Regionally specific expression of L1 and sialylated NCAM in the retinofugal pathway of mouse embryos.
Chung KY., Leung KM., Lin CC., Tam KC., Hao YL., Taylor JS., Chan SO.
We have examined expression of L1 and the polysialic acid-associated form of the neural cell adhesion molecule (PSA-NCAM) in mouse embryos during the major period of axon growth in the retinofugal pathway to determine whether they are expressed in patterns that relate to the changes in axon organization in the pathway. Immunostaining for L1 and PSA-NCAM was found on all axons in the retina and the optic stalk. In the chiasm, while L1 immunoreactivity remained high on the axons, PSA-NCAM staining was obviously reduced. At the threshold of the optic tract, L1 immunoreactivity was maintained only in a subpopulation of axons, whereas PSA-NCAM staining was dramatically elevated in axons at the caudal part of the tract.
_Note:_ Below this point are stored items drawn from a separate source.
-- ==== Sys2Proof/Laws/Encoding.lean ====
section
/-! SUPPORT. The fields of a packed request word, the operand fields, and the two open command bytes. -/
namespace Sys2Proof

open Sys2Proof.Machine in
/-- A slice of a request word as a number. -/
theorem toNat_slice (w : RequestWord) (lo len : Nat) : (w.extractLsb' lo len).toNat = fieldOf w lo len := by
  rw [fieldOf, BitVec.extractLsb'_toNat, Nat.shiftRight_eq_div_pow]

open Sys2Proof.Machine in
/-- A slice of a request word from its number. -/
theorem slice_eq (w : RequestWord) (lo len : Nat) : w.extractLsb' lo len = BitVec.ofNat len (fieldOf w lo len) := by
  rw [← toNat_slice, BitVec.ofNat_toNat, BitVec.setWidth_eq]

open Sys2Proof.Machine in
/-- Sign extension as a case on the unsigned value. -/
theorem sext16_eq (v : BitVec 16) : sext16 v = signed16 v.toNat := by
  have := v.isLt
  unfold sext16 signed16
  rw [BitVec.toInt_eq_toNat_cond]
  split <;> split <;> omega

@[simp] theorem reqOp_packRequest (op k : Byte) (a b c d : BitVec 16) (s : BitVec 32) : reqOp (packRequest op k a b c d s) = op := by
  ext i hi; simp [reqOp, packRequest]; try grind
@[simp] theorem reqK_packRequest (op k : Byte) (a b c d : BitVec 16) (s : BitVec 32) : reqK (packRequest op k a b c d s) = k := by
  ext i hi; simp [reqK, packRequest]; try grind
@[simp] theorem reqA_packRequest (op k : Byte) (a b c d : BitVec 16) (s : BitVec 32) : reqA (packRequest op k a b c d s) = a := by
  ext i hi; simp [reqA, packRequest]; try grind
@[simp] theorem reqB_packRequest (op k : Byte) (a b c d : BitVec 16) (s : BitVec 32) : reqB (packRequest op k a b c d s) = b := by
  ext i hi; simp [reqB, packRequest]; try grind
@[simp] theorem reqC_packRequest (op k : Byte) (a b c d : BitVec 16) (s : BitVec 32) : reqC (packRequest op k a b c d s) = c := by
  ext i hi; simp [reqC, packRequest]; try grind
@[simp] theorem reqD_packRequest (op k : Byte) (a b c d : BitVec 16) (s : BitVec 32) : reqD (packRequest op k a b c d s) = d := by
  ext i hi; simp [reqD, packRequest]; try grind
@[simp] theorem reqS_packRequest (op k : Byte) (a b c d : BitVec 16) (s : BitVec 32) : reqS (packRequest op k a b c d s) = s := by
  ext i hi; simp [reqS, packRequest]; try grind
@[simp] theorem reqRsv_packRequest (op k : Byte) (a b c d : BitVec 16) (s : BitVec 32) : reqRsv (packRequest op k a b c d s) = 0#16 := by
  unfold reqRsv packRequest
  ext i hi
  simp only [BitVec.getElem_extractLsb', BitVec.getLsbD_append]
  repeat rw [if_neg (by omega)]
  simp

/-- A coordinate in range is read back from its field. -/
theorem sext16_coordField {x : Int} (h : coordOk x = true) : sext16 (coordField x) = x := by
  simp only [coordOk, Bool.and_eq_true, decide_eq_true_eq] at h
  simp only [sext16, coordField, BitVec.toInt_ofInt, Int.bmod]
  omega

/-- A field read as a coordinate is in range. -/
theorem coordOk_sext16 (v : BitVec 16) : coordOk (sext16 v) = true := by
  have h1 := v.le_toInt (w := 16)
  have h2 := v.toInt_lt (w := 16)
  unfold coordOk sext16
  exact Bool.and_eq_true_iff.2 ⟨decide_eq_true (by omega), decide_eq_true (by omega)⟩

/-- A length or dimension in range is read back from its field. -/
theorem zext16_dimField {n : Nat} (h : dimOk n = true) : zext16 (dimField n) = n := by
  simp only [dimOk, decide_eq_true_eq] at h
  simp only [zext16, dimField, BitVec.toNat_ofNat]
  omega

/-- A field read as a length or dimension is in range. -/
theorem dimOk_zext16 (v : BitVec 16) : dimOk (zext16 v) = true := by
  unfold dimOk zext16
  exact decide_eq_true v.isLt

/-- A fixed first byte's row is in the table. -/
theorem mem_fixedTable {b : Byte} {sh : CommandShape} (h : fixedShape b = some sh) : (b, sh) ∈ fixedTable := by
  have key : ∀ l : List (Byte × CommandShape), l.lookup b = some sh → (b, sh) ∈ l := by
    intro l
    induction l with
    | nil => simp
    | cons r l ih =>
      obtain ⟨c, r⟩ := r
      simp only [List.lookup]
      split
      · next he => rw [beq_iff_eq] at he; rintro ⟨rfl⟩; simp [he]
      · intro hl; exact List.mem_cons_of_mem _ (ih hl)
  exact key _ h

theorem length_freeFirstBytes : freeFirstBytes.length = 240 := by decide +kernel

theorem getD_mod_mem (l : List Byte) (h : 0 < l.length) (n : Nat) : l.getD (n % l.length) 0#8 ∈ l := by
  rw [List.getD_eq_getElem?_getD, List.getElem?_eq_getElem (Nat.mod_lt _ h), Option.getD_some]
  exact List.getElem_mem _

theorem fixedShape_of_free {b : Byte} (h : b ∈ freeFirstBytes) : fixedShape b = none := by
  simpa [freeFirstBytes] using (List.mem_filter.1 h).2

theorem pFillDisplayCmd_free : pFillDisplayCmd ∈ freeFirstBytes :=
  getD_mod_mem _ (by rw [length_freeFirstBytes]; decide) _

theorem nodup_freeFirstBytes : freeFirstBytes.Nodup := by
  refine List.Nodup.filter _ (List.Nodup.map_on ?_ List.nodup_range)
  intro x hx y hy h
  have := congrArg BitVec.toNat h
  simp only [List.mem_range, BitVec.toNat_ofNat] at *
  omega

theorem pClearDisplayCmd_mem : pClearDisplayCmd ∈ freeFirstBytes.erase pFillDisplayCmd := by
  refine getD_mod_mem _ ?_ _
  rw [List.length_erase_of_mem pFillDisplayCmd_free, length_freeFirstBytes]
  decide

/-- The two open bytes are no fixed first byte, and differ (D21). -/
theorem fixedShape_pFillDisplayCmd : fixedShape pFillDisplayCmd = none := fixedShape_of_free pFillDisplayCmd_free
theorem fixedShape_pClearDisplayCmd : fixedShape pClearDisplayCmd = none :=
  fixedShape_of_free (List.mem_of_mem_erase pClearDisplayCmd_mem)
theorem pClearDisplayCmd_ne : pClearDisplayCmd ≠ pFillDisplayCmd := fun h =>
  (nodup_freeFirstBytes.not_mem_erase) (h ▸ pClearDisplayCmd_mem)

@[simp] theorem commandShape_pFillDisplayCmd : commandShape pFillDisplayCmd = some (.op0 .forceEntireOn) := by
  simp [commandShape, fixedShape_pFillDisplayCmd]
@[simp] theorem commandShape_pClearDisplayCmd : commandShape pClearDisplayCmd = some (.op0 .forceEntireOff) := by
  simp [commandShape, fixedShape_pClearDisplayCmd, pClearDisplayCmd_ne]

/-- A fixed first byte has its fixed shape. -/
theorem commandShape_of_fixed {b : Byte} {sh : CommandShape} (h : fixedShape b = some sh) : commandShape b = some sh := by
  simp [commandShape, h]

end Sys2Proof
end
Further investigations of the tract showed that both L1 and PSA-NCAM were preferentially expressed on the dorsal but not ventral optic axons, indicating a regionally specific change of both adhesion molecules on the axons at the chiasm-tract junction. Moreover, intense PSA-NCAM expression was also observed in the tract of postoptic commissure (TPOC), which lies immediately caudal to the optic tract. Immunohistochemical and retrograde tracing studies showed that these PSA-NCAM-positive axons arose from a population of cells rostral to the CD44-positive chiasmatic neurons. These findings indicate that, in addition to the chiasmatic neurons, these PSA-NCAM-positive diencephalic cells also contribute axons to the TPOC. These early generated commissural axons together with the regionally specific pattern of cell adhesion molecule expression on the optic axons may control formation of the partial retinotopic axon order in the optic tract through homophilic or heterophilic interactions that involve PSA-NCAM.